*YOUR OBJECTIVE*. Retype, word for word, every line from the one holding "decide (dWidth d * dHeight d *" through the one holding "def dHandles (d" in the entries below, both included, and only those lines.

DATA TO USE section start

-- ==== Sys2Proof/Machine/Codec.lean ====
section
/-! DEFINITION. The codec cores (17): descriptors and their checks, the job queue, what the encoder settles, cores, units and the end
of a job. The bits of a coded picture and the samples of a decoded one are those of another standard (R402): uninterpreted functions of
the descriptor and of what the job reads (R411). -/

namespace Sys2Proof.Machine

/-! ## Descriptors (R403) -/

/-- Bits of a word of a descriptor. -/
def dFld (d : List Word) (k hi lo : Nat) : Nat := fld ((d[k]?).getD 0) hi lo

/-- Fields of a descriptor (R403), the sizes and counts as they are meant. -/
def dDecode (d : List Word) : Bool := dFld d 0 63 60 == 1
def dAv1 (d : List Word) : Bool := dFld d 0 59 58 == 1
def dGang (d : List Word) : Bool := dFld d 0 57 57 == 1
def dCores (d : List Word) : Nat := dFld d 0 56 55 + 1
def dSplit (d : List Word) : Nat := dFld d 0 54 53
def dFrames (d : List Word) : Nat := dFld d 0 47 32 + 1
def dWidth (d : List Word) : Nat := dFld d 0 31 16 + 1
def dHeight (d : List Word) : Nat := dFld d 0 15 0 + 1
def dFirst (d : List Word) : Nat := dFld d 6 63 32

/-- Reserved fields are 0 (R403). -/
def dReservedOk (d : List Word) : Bool :=
  dFld d 0 51 48 == 0 && dFld d 2 3 0 == 0 && dFld d 3 53 48 == 0 && dFld d 4 5 0 == 0 && dFld d 7 63 0 == 0

/-- The fields that only an encode uses (R403). -/
def dEncodeOnly (d : List Word) : List Nat :=
  [dSplit d, dFld d 0 52 52, dFld d 2 31 14, dFld d 2 13 13, dFld d 2 11 4, dFld d 3 63 0, dFld d 4 63 0, dFld d 5 63 0]

/-- A size in luma samples is even and 16-16,384 (R403). -/
def dSizeOk (n : Nat) : Bool := decide (16 ≤ n) && decide (n ≤ 16384) && n % 2 == 0

/-! ## Levels of the standards (R404; PRESUMED, log 57) -/

/-- Limits of a level: the largest picture in luma samples, the largest width and height, the luma samples in a second, kbit/s in Main and
in High tier (0: the level has no High tier), and for HEVC slices, tile rows and tile columns, for AV1 tiles and tile columns. -/
structure CdcLevel where
  picture : Nat
  width : Nat
  height : Nat
  rate : Nat
  main : Nat
  high : Nat
  parts : Nat
  rows : Nat
  cols : Nat
  deriving DecidableEq, Repr

/-- The HEVC levels up to 6.2; a side is at most the root of 8 times the picture. -/
def hevcLevel (level : Nat) : Option CdcLevel :=
  let mk (picture side rate main high parts rows cols : Nat) : Option CdcLevel :=
    some ⟨picture, side, side, rate, main, high, parts, rows, cols⟩
  match level with
  | 10 => mk 36864 543 552960 128 0 16 1 1
  | 20 => mk 122880 991 3686400 1500 0 16 1 1
  | 21 => mk 245760 1402 7372800 3000 0 20 1 1
  | 30 => mk 552960 2103 16588800 6000 0 30 2 2
  | 31 => mk 983040 2804 33177600 10000 0 40 3 3
  | 40 => mk 2228224 4222 66846720 12000 30000 75 5 5
  | 41 => mk 2228224 4222 133693440 20000 50000 75 5 5
  | 50 => mk 8912896 8444 267386880 25000 100000 200 11 10
  | 51 => mk 8912896 8444 534773760 40000 160000 200 11 10
  | 52 => mk 8912896 8444 1069547520 60000 240000 200 11 10
  | 60 => mk 35651584 16888 1069547520 60000 240000 600 22 20
  | 61 => mk 35651584 16888 2139095040 120000 480000 600 22 20
  | 62 => mk 35651584 16888 4278190080 240000 800000 600 22 20
  | _ => none

/-- The AV1 levels up to 6.2. -/
def av1Level (level : Nat) : Option CdcLevel :=
  let mk (picture width height rate main high parts cols : Nat) : Option CdcLevel :=
    some ⟨picture, width, height, rate, main, high, parts, 64, cols⟩
  match level with
  | 20 => mk 147456 2048 1152 4423680 1500 0 8 4
  | 21 => mk 278784 2816 1584 8363520 3000 0 8 4
  | 30 => mk 665856 4352 2448 19975680 6000 0 16 6
  | 31 => mk 1065024 5504 3096 31950720 10000 0 16 6
  | 40 => mk 2359296 6144 3456 70778880 12000 30000 32 8
  | 41 => mk 2359296 6144 3456 141557760 20000 50000 32 8
  | 50 => mk 8912896 8192 4352 267386880 30000 100000 64 8
  | 51 => mk 8912896 8192 4352 534773760 40000 160000 64 8
  | 52 => mk 8912896 8192 4352 1069547520 60000 240000 64 8
  | 53 => mk 8912896 8192 4352 1069547520 60000 240000 64 8
  | 60 => mk 35651584 16384 8704 1069547520 60000 240000 128 16
  | 61 => mk 35651584 16384 8704 2139095040 100000 480000 128 16
  | 62 => mk 35651584 16384 8704 4278190080 160000 800000 128 16
  | _ => none

/-- The level that an encode names, of its standard. -/
def dLevel (d : List Word) : Option CdcLevel := if dAv1 d then av1Level (dFld d 2 11 4) else hevcLevel (dFld d 2 11 4)

/-- Columns and rows of CTUs, and of tiles. -/
def dCtuCols (d : List Word) : Nat := ceilDiv (dWidth d) 64
def dCtuRows (d : List Word) : Nat := ceilDiv (dHeight d) 64
def dTileCols (d : List Word) : Nat := dFld d 2 31 26 + 1
def dTileRows (d : List Word) : Nat := dFld d 2 25 20 + 1

/-- The CTUs of part `i` of `n` uniform parts of `c` CTUs. -/
def partCtus (c n i : Nat) : Nat := (i + 1) * c / n - i * c / n

/-- A tile grid that the standard permits at a level: in HEVC a tile of several is at least 256 luma samples wide and 64 high; in AV1 at
most 4,096 wide and 4,096 x 2,304 in area. -/
def dTilesOk (d : List Word) (l : CdcLevel) : Bool :=
  let nc := dTileCols d
  let nr := dTileRows d
  let widths := (List.range nc).map (partCtus (dCtuCols d) nc)
  let heights := (List.range nr).map (partCtus (dCtuRows d) nr)
  decide (nc ≤ l.cols) && decide (nr ≤ l.rows) && widths.all (fun w => decide (1 ≤ w)) && heights.all (fun h => decide (1 ≤ h)) &&
  (if dAv1 d then
    decide (nc * nr ≤ l.parts) && widths.all (fun w => decide (w ≤ 64) && heights.all (fun h => decide (w * h ≤ 2304)))
   else nc * nr == 1 || widths.all (fun w => decide (4 ≤ w)))

/-- A slice height that the standard permits for the frame. -/
def dSlicesOk (d : List Word) (l : CdcLevel) : Bool :=
  let n := dFld d 2 19 14 + 1
  decide (n ≤ dCtuRows d) && decide (ceilDiv (dCtuRows d) n ≤ l.parts)

/-- Size, frame rate, TARGET, MAXRATE and the parts of a frame are within the named level and tier (R404). -/
def dLevelOk (d : List Word) : Bool :=
  match dLevel d with
  | none => false
  | some l =>
    let kbit := if dFld d 2 13 13 = 1 then l.high else l.main
    kbit != 0 && decide (dWidth d * dHeight d ≤ l.picture) && decide (dWidth d ≤ l.width) && decide (dHeight d ≤ l.height) &&
    decide (dWidth d * dHeight d * dFld d 5 63 32 ≤ l.rate * dFld d 5 31 0) && decide (dFld d 3 47 24 ≤ kbit) &&
    decide (dFld d 3 23 0 ≤ kbit) &&
    (match dSplit d with
     | 0 => dTilesOk d l
     | 1 => dSlicesOk d l
     | _ => true)

/-- The values that an encode's fields may take (R403, R404). -/
def dEncodeOk (d : List Word) : Bool :=
  let refresh := dFld d 4 39 32
  dSplit d != 3 && !(dAv1 d && dSplit d != 0) && dFld d 3 63 62 != 3 && (dAv1 d || decide (dFld d 3 61 54 ≤ 63)) &&
  (refresh == 0 || (decide (2 ≤ refresh) && decide (refresh ≤ 120) && dFld d 4 31 16 == 0 && dFld d 4 7 6 == 0)) &&
  decide (1 ≤ dFld d 4 15 8) && decide (dFld d 4 15 8 ≤ 4) && decide (dFld d 4 7 6 ≤ 1) && dFld d 5 63 32 != 0 &&
  dFld d 5 31 0 != 0 && dLevelOk d

/-- The checks of R404 that concern the descriptor's fields alone. -/
def dFieldsOk (d : List Word) : Bool :=
  dReservedOk d && decide (dFld d 0 63 60 ≤ 1) && decide (dFld d 0 59 58 ≤ 1) && dSizeOk (dWidth d) && dSizeOk (dHeight d) &&
  (if dDecode d then (dEncodeOnly d).all (· == 0) else dEncodeOk d)

/-- Handle indices: Y, Cb, Cr, bitstream, workspace, status. -/
def dHandles (d : List Word) : List Nat :=
  [dFld d 1 63 48, dFld d 1 47 32, dFld d 1 31 16, dFld d 1 15 0, dFld d 2 63 48, dFld d 2 47 32]

/-- Workspace bytes that R416 asks. -/
def dWorkspace (d : List Word) : Nat :=
  let f := roundUp (dWidth d) 64 * roundUp (dHeight d) 64 * 3 * 65 / 64
  let c := if dGang d then 8 else dCores d
  let pics := if dDecode d then (if dAv1 d then 9 else 17) else dFld d 4 15 8 + 2
  pics * f + c * 0x1000000 + (if dGang d then 0x4000000 else 0)

/-- A plane holds the job's frames (R405). -/
def planeOk (h : Handle) (frames rows cols : Nat) : Bool :=
  h.rank == 3 && decide (frames ≤ h.dim 0) && decide (rows ≤ h.dim 1) && decide (cols ≤ h.dim 2)

/-- Y, Cb, Cr, bitstream, workspace and status handles have the shapes of R405 and R416; a workspace holds its extent, from
its first element to its highest (DEDUCED, log 67). -/
def dShapesOk (d : List Word) (hs : List Handle) : Bool :=
  let h (k : Nat) : Handle := (hs[k]?).getD noHandle
  let n := dFirst d + dFrames d
  planeOk (h 0) n (dHeight d) (dWidth d) && planeOk (h 1) n (dHeight d / 2) (dWidth d / 2) &&
  planeOk (h 2) n (dHeight d / 2) (dWidth d / 2) && (h 3).rank == 1 &&
  (h 4).rank == 1 && (h 4).fmt == 7 && decide (dWorkspace d ≤ (h 4).hi - (h 4).lo) &&
  (h 5).rank == 1 && decide (64 + 16 * (dFrames d + 1) ≤ (h 5).dim 0)

/-! ## Submission (R302, R404) -/

/-- Codec cores of a partition, ascending, retired ones apart (R400). -/
def coresOf (s : State) (p : Nat) : List Nat := (List.range 8).filter (fun n => pHasCodec s p n && !retired s 4 n)

/-- The core that a partition's lease names (R341). -/
def leasedCore (s : State) (p : Nat) : Option Nat :=
  match leaseOf s p with
  | some _ => some (rfld s (.prtLease p) 10 8)
  | none => none

/-- The handles that a job writes, in a descriptor's order. -/
def dWritten (d : List Word) (hs : List Handle) : List Handle :=
  if dDecode d then hs.take 3 ++ hs.drop 4 else hs.drop 3

/-- Jobs of a context that wait for cores. -/
def queuedJobs (s : State) (c : Nat) : Nat := (s.jobs.filter (fun j => j.t.ctx.val == c && !j.started && !j.ended)).length

/-- cdc.submit (R302, R404): the descriptor is copied and checked, and its job is queued. (DEDUCED, log 77.) -/
def execCdcSubmit (t : Tid) (f : Fields) (s : State) : Res :=
  runThread s t fun s th => do
    dec s (formOk f 0 0 [.scalar, .localSem, .imm])
    dec s (f.sl2 != 0)
    can (decide (queuedJobs s t.ctx < 16)) "the context's job queue is full (R302)"
    let w ← src th f.sl0
    needF s (fld w 63 48 == 0 && fld w 5 0 == 0) (fAddr w)
    let (s1, bs) ← readA s t (fld w 47 0) 64
    let d := (List.range 8).map (fun k => BitVec.ofNat 64 (ofBytes ((bs.drop (8 * k)).take 8)))
    let hs ← (dHandles d).mapM (getH s1 t.ctx)
    needF s1 ((hs.take 3).all (fun h => h.fmt == 7 || h.fmt == 8) && [3, 5].all (fun k => ((hs[k]?).getD noHandle).fmt == 7)) fFormat
    needF s1 (dFieldsOk d && dShapesOk d hs) fOperand
    let p := partOf t.ctx
    needF s1 (!dGang d || (decide ((coresOf s1 p).length = 8) && (leasedCore s1 p).isNone)) fOperand
    needF s1 (ctxCls s1 t.ctx != 0 || (dCores d == 1 && !dGang d)) fOperand
    let wsp := (hs[4]?).getD noHandle
    needF s1 (inHbmOrPinned s1 p wsp.lo (wsp.hi - wsp.lo)) (fAddr wsp.base)
    needF s1 (hs.all (viewOk s1 t.ctx)) (fAddr ((hs.find? (fun h => !viewOk s1 t.ctx h)).getD noHandle).base)
    let ws := dWritten d hs
    ws.forM (fun h => mayWrite s1 t.ctx h.idx)
    let s2 := ws.foldl (fun s h => noteHandleWrite s t h.idx) (notReplayable s1 t)
    let j : CdcJob := { id := s.seq, t := t, seq := s.seq, desc := d, hs := hs, writes := ws.map (·.idx), sem := f.sl1.toNat, amount := f.sl2.toNat }
    .ok (stepOn { s2 with jobs := s2.jobs ++ [j] } t th)

/-! ## What a job decodes (R401, R402) -/

/-- The bytes of a decode's bitstream, and its parts; NAL units of another layer than 0 are skipped. -/
def CdcJob.stream (j : CdcJob) : List Byte := j.input.map (BitVec.ofNat 8)
def CdcJob.parts (j : CdcJob) : List (Nat × List Byte) :=
  ((Config.cdcParts (dAv1 j.desc) j.stream).filter (fun x => x.1 == 0)).map (·.2)

/-- Unit `k` of a decode's stream. -/
def CdcJob.unit? (j : CdcJob) (k : Nat) : Option StreamUnit := Config.cdcUnit (dAv1 j.desc) j.parts k

/-- A unit uses a feature that the decoder refuses (R401). -/
def refusedUnit (av1 : Bool) (u : StreamUnit) : Bool :=
  !u.accepted || decide (62 < u.level) || (if av1 then u.sb128 || u.largeScale || u.mono else u.ctb != 64)

/-- How a decode of at most `n` further frames ends, from unit `k` on: its status and the frames that it gives (R401, R402, R406). A unit
that breaks the syntax and uses a refused feature ends it with BITSTREAM (DEDUCED, log 125). -/
def decodeEnd (av1 : Bool) (unit : Nat → Option StreamUnit) : Nat → Nat → Nat × Nat
  | 0, k => (if (unit k).isSome then 5 else 0, k)
  | n + 1, k =>
    match unit k with
    | none => (0, k)
    | some u => if u.broken then (2, k) else if refusedUnit av1 u then (1, k) else decodeEnd av1 unit n (k + 1)

/-- How a decode ends. -/
def CdcJob.ends (j : CdcJob) : Nat × Nat := decodeEnd (dAv1 j.desc) j.unit? (dFrames j.desc) 0

/-- The frames that a job writes where nothing stops it. -/
def CdcJob.goal (j : CdcJob) : Nat := if dDecode j.desc then j.ends.2 else dFrames j.desc

/-- Whether a job has written all it will (R401, R402, R406). -/
def CdcJob.finished (j : CdcJob) : Bool := j.full || decide (j.goal ≤ j.done)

DATA TO USE section end

*ANSWER SECTION*.
    decide (dWidth d * dHeight d * dFld d 5 63 32 ≤ l.rate * dFld d 5 31 0) && decide (dFld d 3 47 24 ≤ kbit) &&
    decide (dFld d 3 23 0 ≤ kbit) &&
    (match dSplit d with
     | 0 => dTilesOk d l
     | 1 => dSlicesOk d l
     | _ => true)

/-- The values that an encode's fields may take (R403, R404). -/
def dEncodeOk (d : List Word) : Bool :=
  let refresh := dFld d 4 39 32
  dSplit d != 3 && !(dAv1 d && dSplit d != 0) && dFld d 3 63 62 != 3 && (dAv1 d || decide (dFld d 3 61 54 ≤ 63)) &&
  (refresh == 0 || (decide (2 ≤ refresh) && decide (refresh ≤ 120) && dFld d 4 31 16 == 0 && dFld d 4 7 6 == 0)) &&
  decide (1 ≤ dFld d 4 15 8) && decide (dFld d 4 15 8 ≤ 4) && decide (dFld d 4 7 6 ≤ 1) && dFld d 5 63 32 != 0 &&
  dFld d 5 31 0 != 0 && dLevelOk d

/-- The checks of R404 that concern the descriptor's fields alone. -/
def dFieldsOk (d : List Word) : Bool :=
  dReservedOk d && decide (dFld d 0 63 60 ≤ 1) && decide (dFld d 0 59 58 ≤ 1) && dSizeOk (dWidth d) && dSizeOk (dHeight d) &&
  (if dDecode d then (dEncodeOnly d).all (· == 0) else dEncodeOk d)

/-- Handle indices: Y, Cb, Cr, bitstream, workspace, status. -/
def dHandles (d : List Word) : List Nat :=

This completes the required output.